Betty Woodman, Aeolian Pyramid, 2001. Glazed earthenware, wood, paint, 150 x 168 x 100 inches. Image courtesy: the artist and Salon 94.
Betty Woodman takes ceramics, which have historically been relegated to craft, and makes them monumental. The pyramid form recalls some of history's greatest architectural achievements and likens her medium to strong, enduring building material.
Zilia Sánchez, Troyanas, políptico (Trojans, polyptych), 1999. Acrylic on stretched canvas two panels, 36 x 39 x 4 3/4 inches each © Zilia Sánchez. Courtesy Galerie Lelong, New York
At its Chelsea space, Galerie Lelong is currently presenting work by three female Cuban artists, including Zilia Sánchez. At the booth, the artist presents an off-kilter, geometric representation of female forms.
Mai-Thu Perret, Agoraphobia VI, 2016. Acrylic paint on synthetic carpet 94 1/2 x 71 1/2 x 1 inches. Photo courtesy of Annik Wetter
Mai-Thu Perret creates creepy Rorshach-esque blots that ooze into carpet. Whether you see a bug or an alien may or may not speak volumes about your psyche. The title, Agoraphobia, reads very ironically in the art fair setting.
Agnieszka Kurant, Currency Converter, 2016. Map of informal currencies, wood, steel, iron, plexiglass, various objects, 72 x 206 3/8 x 12 1/2 inches © Agnieszka Kurant. Image courtesy of the artist and Tanya Bonakdar Gallery, New York
Agnieszka Kurant's "Map of Informal Currencies:" includes Tide laundry detergent for the U.S.A., candy for Argentina, and bitter almonds for India. You'll rethink the values and commercial practices determined by geography.
Thomas Broomé, A Section of the Rainbow, 2016. 3D polymer, 75 x 30 x15 cm. Photo courtesy of Galleri Magnus Karlsson, Stockholm.
Thomas Broomé's work makes for an interesting comparison to Damien Hirst's medicine cabinets, which are on view at Gagosian a few booths over. Broomé paints and sculpts the containers you might find on your shelves, using words to describe their contents.

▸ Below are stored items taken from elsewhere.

-- ==== Sys2Proof/Laws/KeptDram.lean ====
section
/-! SUPPORT. The commands that write a DRAM content, or time: they keep the canonical form of both contents. -/

set_option linter.all false

namespace Sys2Proof.Machine

/-- What every command but the AON power-on reset keeps: time, the fuses, the queue, and the form of both DRAM contents. -/
abbrev Keeps (s t : State) : Prop :=
  t.tm.devTime = s.tm.devTime ∧ t.sec.cryptoDisable = s.sec.cryptoDisable ∧ t.sec.kazokRevoke = s.sec.kazokRevoke ∧
    t.pending = s.pending ∧ (Memory.wf s.dram.da.cells = true → Memory.wf t.dram.da.cells = true) ∧
    (Memory.wf s.dram.db.cells = true → Memory.wf t.dram.db.cells = true)

theorem Kept.keeps {s t : State} (h : Kept s t) : Keeps s t :=
  ⟨h.1, h.2.2.2.1, h.2.2.2.2.1, h.2.2.2.2.2, fun w => h.2.1 ▸ w, fun w => h.2.2.1 ▸ w⟩

theorem Keeps.refl (s : State) : Keeps s s := ⟨rfl, rfl, rfl, rfl, id, id⟩

theorem Keeps.trans {s t u : State} (h : Keeps s t) (h' : Keeps t u) : Keeps s u :=
  ⟨h'.1.trans h.1, h'.2.1.trans h.2.1, h'.2.2.1.trans h.2.2.1, h'.2.2.2.1.trans h.2.2.2.1,
    fun w => h'.2.2.2.2.1 (h.2.2.2.2.1 w), fun w => h'.2.2.2.2.2 (h.2.2.2.2.2 w)⟩

theorem Keeps.ite {s a b : State} {c : Prop} [Decidable c] (ha : Keeps s a) (hb : Keeps s b) : Keeps s (if c then a else b) := by
  split
  · exact ha
  · exact hb

theorem forEach_keeps {α : Type} (l : List α) (f : α → State → State) (s : State) (h : ∀ a s, Keeps s (f a s)) :
    Keeps s (forEach l f s) := by
  unfold forEach
  induction l generalizing s with
  | nil => exact Keeps.refl s
  | cons a l ih => exact (h a s).trans (ih _)

theorem updDram_keeps (s : State) (b : Bool) (f : DramCh → DramCh)
    (h : ∀ x, Memory.wf x.cells = true → Memory.wf (f x).cells = true) : Keeps s (updDram s b f) := by
  cases b
  · exact ⟨rfl, rfl, rfl, rfl, h _, id⟩
  · exact ⟨rfl, rfl, rfl, rfl, id, h _⟩

theorem cleanCodeword_wf (e : MergeEntry) (ws : List (Nat × Byte)) (x : DramCh) (h : Memory.wf x.cells = true) :
    Memory.wf (cleanCodeword e ws x).cells = true := Memory.putAll_wf _ _ h
theorem writeEntryBack_keeps (s : State) (b : Bool) (e : MergeEntry) : Keeps s (writeEntryBack s b e) := by
  unfold writeEntryBack
  dsimp only
  split
  · exact updDram_keeps _ _ _ (cleanCodeword_wf _ _)
  · split
    · exact updDram_keeps _ _ _ (cleanCodeword_wf _ _)
    · exact updDram_keeps _ _ _ fun x h => h

theorem dropCopies_keeps (s : State) (b : Bool) : Keeps s (dropCopies s b) := ⟨rfl, rfl, rfl, rfl, fun h => h, fun h => h⟩
theorem dramLost_keeps (s : State) (b : Bool) (st : IslState) : Keeps s (dramLost s b st) :=
  ((setIslandState_kept ..).trans ((stopMigration_kept ..).trans (stopMigration_kept ..))).keeps.trans
    ((updDram_keeps _ _ (lostContent _) fun _ _ => rfl).trans (dropCopies_keeps ..))

theorem leaveRunning_keeps (s : State) (id : Nat) (st : IslState) : Keeps s (leaveRunning s id st) := by
  unfold leaveRunning
  split
  · split
    · split
      · exact (startDrain_kept ..).keeps
      · split
        · exact ((setIslandState_kept ..).trans (startDrain_kept ..)).keeps
        · exact (setIslandState_kept ..).keeps
    · exact (setIslandState_kept ..).keeps
    · exact (channelLost_kept ..).keeps
  · split
    · split
      · exact dramLost_keeps ..
      · exact dramLost_keeps ..
      · exact (setIslandState_kept ..).keeps
    · split
      · split
        · exact (setIslandState_kept ..).keeps
        · exact (softLost_kept ..).keeps
      · split
        · exact ((setIslandState_kept ..).trans (logicLost_kept ..)).keeps
        · exact (setIslandState_kept ..).keeps

theorem restartIsland_keeps (s : State) (id : Nat) : Keeps s (restartIsland s id) :=
  (leaveRunning_keeps s id .heldInReset).trans (releaseIsland_kept (leaveRunning s id .heldInReset) id).keeps

theorem restartStalled_keeps (s : State) (dst : Nat) : Keeps s (restartStalled s dst) := by
  unfold restartStalled
  split
  · exact (severeChannel_kept ..).keeps
  · split
    · exact restartIsland_keeps ..
    · exact Keeps.refl s

theorem pllReact_keeps (s : State) (id : Nat) : Keeps s (pllReact s id) := by
  unfold pllReact
  split
  · exact Keeps.refl s
  · exact restartIsland_keeps ..

theorem holdInReset_keeps (s : State) (id : Nat) : Keeps s (holdInReset s id) :=
  Keeps.ite (Keeps.refl s) (leaveRunning_keeps s id .heldInReset)

theorem sysrefReact_keeps (s : State) : Keeps s (sysrefReact s) := by
  unfold sysrefReact
  generalize (List.range 41).map (fun i => islIdOf (i + 1)) = l
  exact (sysrefLost_kept s).keeps.trans (forEach_keeps l (fun id s => holdInReset s id) (sysrefLost s) fun id s => holdInReset_keeps s id)

theorem deviceReact_keeps (s : State) (i : Nat) (cap : Capture) : Keeps s (deviceReact s i cap) := by
  unfold deviceReact
  split
  · exact (conventional_kept ..).keeps
  · exact Keeps.ite (Keeps.refl s) (trip_kept ..).keeps
  · exact (recomputeEaves_kept ..).keeps
  · exact ⟨rfl, rfl, rfl, rfl, fun h => h, fun h => h⟩
  · exact pllReact_keeps ..
  · exact sysrefReact_keeps ..
  · exact Keeps.ite (driverReact_kept ..).keeps (Keeps.refl s)
  · exact Keeps.ite (clampReact_kept ..).keeps (Keeps.refl s)
  · exact Keeps.ite (stallReact_kept ..).keeps (Keeps.refl s)
  · exact Keeps.refl s
theorem sourceReact_keeps (s : State) (i : Nat) (cap : Capture) : Keeps s (sourceReact s i cap) := by
  unfold sourceReact
  exact Keeps.ite (channelReact_kept ..).keeps (Keeps.ite ((raiseFault_kept ..).trans (coreReact_kept ..)).keeps
    (Keeps.ite (hostViolation_kept ..).keeps (Keeps.ite (Keeps.ite (discardToken_kept ..).keeps (ridgeReact_kept ..).keeps)
      (Keeps.ite (transferViolation_kept ..).keeps (Keeps.ite (dramReact_kept ..).keeps (Keeps.ite (coreReact_kept ..).keeps
        (Keeps.ite (ridgeReact_kept ..).keeps (deviceReact_keeps ..))))))))

theorem excursionAct_keeps (s : State) (rail us : Nat) : Keeps s (excursionAct s rail us) := by
  unfold excursionAct
  split
  · exact (conventional_kept ..).keeps
  · exact Keeps.ite (Keeps.refl s) (dramLost_keeps ..)
  · exact Keeps.ite (Keeps.refl s) (dramLost_keeps ..)
  · exact Keeps.ite (Keeps.refl s) (forEach_kept _ _ _ fun _ _ => channelLost_kept ..).keeps
  · exact Keeps.ite (Keeps.refl s) (forEach_kept _ _ _ fun _ _ => channelLost_kept ..).keeps
  · exact (airLow_kept ..).keeps
  · exact (raisePowerLoss_kept ..).keeps

theorem resetIslands_keeps (s : State) : Keeps s (resetIslands s) := ⟨rfl, rfl, rfl, rfl, fun _ => rfl, fun _ => rfl⟩


theorem restartDevice_keeps (s : State) (clean : Bool) : Keeps s (restartDevice s clean) :=
  (resetIslands_keeps s).trans ((restartAon_kept ..).trans (enterPhase_kept ..)).keeps

theorem denyWrite_keeps (s : State) (port cw : Nat) : Keeps s (denyWrite s port cw) := by
  unfold denyWrite
  dsimp only
  exact ((tickFree_kept ..).trans (raiseFault_kept ..)).keeps.trans (sourceReact_keeps ..)

theorem mergeSettle_keeps (s : State) (b : Bool) (addr : Nat) : Keeps s (mergeSettle s b addr) := by
  unfold mergeSettle
  split
  · exact Keeps.refl s
  · split
    · exact (writeEntryBack_keeps ..).trans (serveWaiting_kept ..).keeps
    · exact Keeps.refl s

theorem execMergeWriteback_keeps (chB : Bool) (addr : Nat) (w : NarrowWrites) (s : State) :
    ∃ u, execMergeWriteback chB addr w s = .next u ∧ Keeps s u := by
  refine ⟨_, rfl, ?_⟩
  split
  · exact Keeps.refl s
  · split
    · exact denyWrite_keeps ..
    · exact (takeNarrow_kept ..).keeps.trans (mergeSettle_keeps ..)

/-- A scrub read rewrites an uncorrectable codeword from the other channel's copy (R295). -/
theorem execScrubRead_keeps (chB : Bool) (addr : Nat) (r : ScrubReads) (s : State) :
    ∃ u, execScrubRead chB addr r s = .next u ∧ Keeps s u := by
  refine ⟨_, rfl, ?_⟩
  have h1 : Keeps s (updDram s chB fun y => { y with scrubAt := addr + 1 }) := updDram_keeps _ _ _ fun x h => h
  dsimp only
  split
  · exact Keeps.refl s
  · revert h1
    generalize (updDram s chB fun y => { y with scrubAt := addr + 1 }) = s1
    intro h1
    split
    · exact h1
    · refine h1.trans ?_
      split
      · exact Keeps.refl _
      · exact Keeps.refl _
      · exact updDram_keeps _ _ _ fun x h => h
      · split
        · exact (dropFrame_kept ..).keeps
        · exact Keeps.ite ((updDram_keeps _ _ _ fun x h => Memory.putAll_wf _ _ h).trans (raiseFault_kept ..).keeps)
            (poisonBoth_kept ..).keeps

theorem resilverEaves_keeps (s : State) (b : Bool) : Keeps s (resilverEaves s b) := ⟨rfl, rfl, rfl, rfl, fun h => h, fun h => h⟩
theorem resilvered_wf (o : DramCh) (lim : Nat) (x : DramCh) (h : Memory.wf x.cells = true) :
    Memory.wf (resilvered o lim x).cells = true := Memory.putAll_wf _ _ h
theorem execDramResilverComplete_keeps (chB : Bool) (s : State) :
    ∃ u, execDramResilverComplete chB s = .next u ∧ Keeps s u :=
  ⟨_, rfl, Keeps.ite (Keeps.refl s) ((updDram_keeps _ _ _ (resilvered_wf _ _)).trans (resilverEaves_keeps ..))⟩

theorem execHandshakeStallSevere_keeps (src : Nat) (into : ChannelEnd) (s : State) :
    ∃ u, execHandshakeStallSevere src into s = .next u ∧ Keeps s u := by
  refine ⟨_, rfl, ?_⟩
  split
  · exact Keeps.refl s
  · rename_i e _
    have h : Keeps s { s with isl := { s.isl with stalls := s.isl.stalls.erase e } } := ⟨rfl, rfl, rfl, rfl, fun h => h, fun h => h⟩
    exact Keeps.ite (Keeps.refl s) (h.trans ((makeSevere_kept ..).keeps.trans (restartStalled_keeps ..)))


theorem moveIsland_keeps (s : State) (id : Nat) (st : IslState) : Keeps s (moveIsland s id st) :=
  Keeps.ite (releaseIsland_kept ..).keeps (Keeps.ite (Keeps.refl s) (leaveRunning_keeps ..))
theorem execIslandStateRequest_keeps (island' : Nat) (reqs : List (Requester × IslState)) (s : State) :
    ∃ u, execIslandStateRequest island' reqs s = .next u ∧ Keeps s u := by
  refine ⟨_, rfl, Keeps.ite (Keeps.refl s) ?_⟩
  dsimp only
  cases winner (reqs.filter (withinReach s island')) with
  | none => exact (rejectAll_kept ..).keeps
  | some w => exact ((rejectAll_kept ..).trans ((rejectAll_kept ..).trans (noteRelease_kept ..))).keeps.trans (moveIsland_keeps ..)

theorem execPllLossOfLock_keeps (island' : Nat) (s : State) : ∃ u, execPllLossOfLock island' s = .next u ∧ Keeps s u := by
  refine ⟨_, rfl, ?_⟩
  split
  · exact Keeps.refl s
  · exact (raiseFault_kept ..).keeps.trans (pllReact_keeps ..)

theorem execReferenceClockLost_keeps (s : State) : ∃ u, execReferenceClockLost s = .next u ∧ Keeps s u := by
  refine ⟨_, rfl, ?_⟩
  split
  · exact Keeps.refl s
  · exact (raiseFault_kept ..).keeps.trans (sysrefReact_keeps ..)

theorem execRailExcursion_keeps (rail mv us : Nat) (s : State) : ∃ u, execRailExcursion rail mv us s = .next u ∧ Keeps s u :=
  ⟨_, rfl, Keeps.ite (Keeps.refl s) (((noteExcursion_kept ..).trans (raiseFault_kept ..)).keeps.trans (excursionAct_keeps ..))⟩

theorem execBrownoutReturn_keeps (s : State) : ∃ u, execBrownoutReturn s = .next u ∧ Keeps s u := by
  refine ⟨_, rfl, ?_⟩
  split
  · exact restartDevice_keeps ..
  · exact Keeps.refl s

theorem execDeviceRestart_keeps (cause : RestartCause) (s : State) : ∃ u, execDeviceRestart cause s = .next u ∧ Keeps s u := by
  refine ⟨_, rfl, ?_⟩
  split
  · exact restartDevice_keeps ..
  · exact Keeps.refl s

theorem execFaultSourceEvent_keeps (source : Nat) (cap : Capture) (s : State) :
    ∃ u, execFaultSourceEvent source cap s = .next u ∧ Keeps s u := by
  refine ⟨_, rfl, ?_⟩
  split
  · exact Keeps.refl s
  · split
    · exact (trip_kept ..).keeps
    · exact (raiseFault_kept ..).keeps.trans (sourceReact_keeps ..)

/-- The AON power-on reset starts time again (R12) and keeps the fuses, the queue and the form of both DRAM contents. -/
theorem execAonPowerOnReset_keeps (a b c d : Bool) (s : State) : ∃ u, execAonPowerOnReset a b c d s = .next u ∧
    u.tm.devTime = 0 ∧ Keeps { s with tm := { s.tm with devTime := 0 } } u := by
  refine ⟨_, rfl, ?_, ?_⟩
  · exact (refreshFaultLed_kept _).1
  · exact Keeps.trans (t := { s with tm := { s.tm with devTime := 0, powerCycles := s.tm.powerCycles + 1, onBackup := false, crystalLostAt := none } })
      ⟨rfl, rfl, rfl, rfl, fun h => h, fun h => h⟩ ((resetIslands_keeps _).trans (refreshFaultLed_kept _).keeps)

theorem tickTime_devTime (t : TimeSt) : (tickTime t).devTime = t.devTime + 1 := by
  unfold tickTime
  split <;> rfl

/-- What an idle step keeps: it counts one microsecond while the AON rail is up. -/
theorem idle_kept (s : State) : (idle s).tm.devTime = (if isRunning s 0 then s.tm.devTime + 1 else s.tm.devTime) ∧
    Kept { s with tm := { s.tm with devTime := (idle s).tm.devTime } } (idle s) := by
  unfold idle
  split
  · have k : Kept { s with tm := tickTime s.tm }
        (sanitizeTick (runWaiting (loadWaiting (endPauses (refill (refillSlack { s with tm := tickTime s.tm })))))) :=
      (refillSlack_kept _).trans ((refill_kept _).trans ((endPauses_kept _).trans ((loadWaiting_kept _).trans
        ((runWaiting_kept _).trans (sanitizeTick_kept _)))))
    generalize sanitizeTick (runWaiting (loadWaiting (endPauses (refill (refillSlack { s with tm := tickTime s.tm }))))) = u at k
    exact ⟨k.1.trans (tickTime_devTime s.tm), rfl, k.2⟩
  · exact ⟨rfl, Kept.refl s⟩

end Sys2Proof.Machine
end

May Picture, after Paul Klee (Pictures of Pigment), 2016. Digital C-Print © Vik Muniz, courtesy of Sikkema Jenkins & Co., New York.
Vik Muniz merges art history and contemporary digital photography in two photographs of pigment (the other is titled "after Gerhard Richter"). His prints celebrate color and the different ways that two major painters used them.
The Erwin Wurm performances in front of the Lehmann Maupin booth on Wednesday and Thursday are perhaps the fair's most fleeting works. Every five to 10 minutes, a participant will pose for one minute according to Wurm's instructions.
Camille Henrot, Hi, ("Tropics of Love" series), 2015. Encre de Chine sur impression jet d'encre, 60 x 80 cm, © ADAGP Camille Henrot. Photo: Fabrice Seixas, courtesy of the artist and Kamel Mennour, Paris.
Camille Henrot's soft, cartoonish figures are immediately recognizable. In this work, she draws mythological creatures on top of a print in a cheeky, provocative way.
Felipe Ehrenberg, Give me libert, 1966-1967. Acrylic, rubber stamp on wood, 60 × 50 × 5 cm. Image courtesy of Baró Galeria
In the Spotlight section, the São Paulo-based Baró Galeria is presenting a solo show of work by Mexican artist Felipe Ehrenberg. He was one of the earliest performance and installation artists in Latin America and founded a press for the works of visual poets, conceptualists, and neo-Dadaists.
A colorful assortment of Moroccan rugs make CANADA's booth look like a foreign bazaar. Artist Katherine Bernhardt imports the carpets, which are also for sale. Check out her ongoing project, Magic Flying Carpets, which aims to spur production and maintain Berber women's weaving traditions.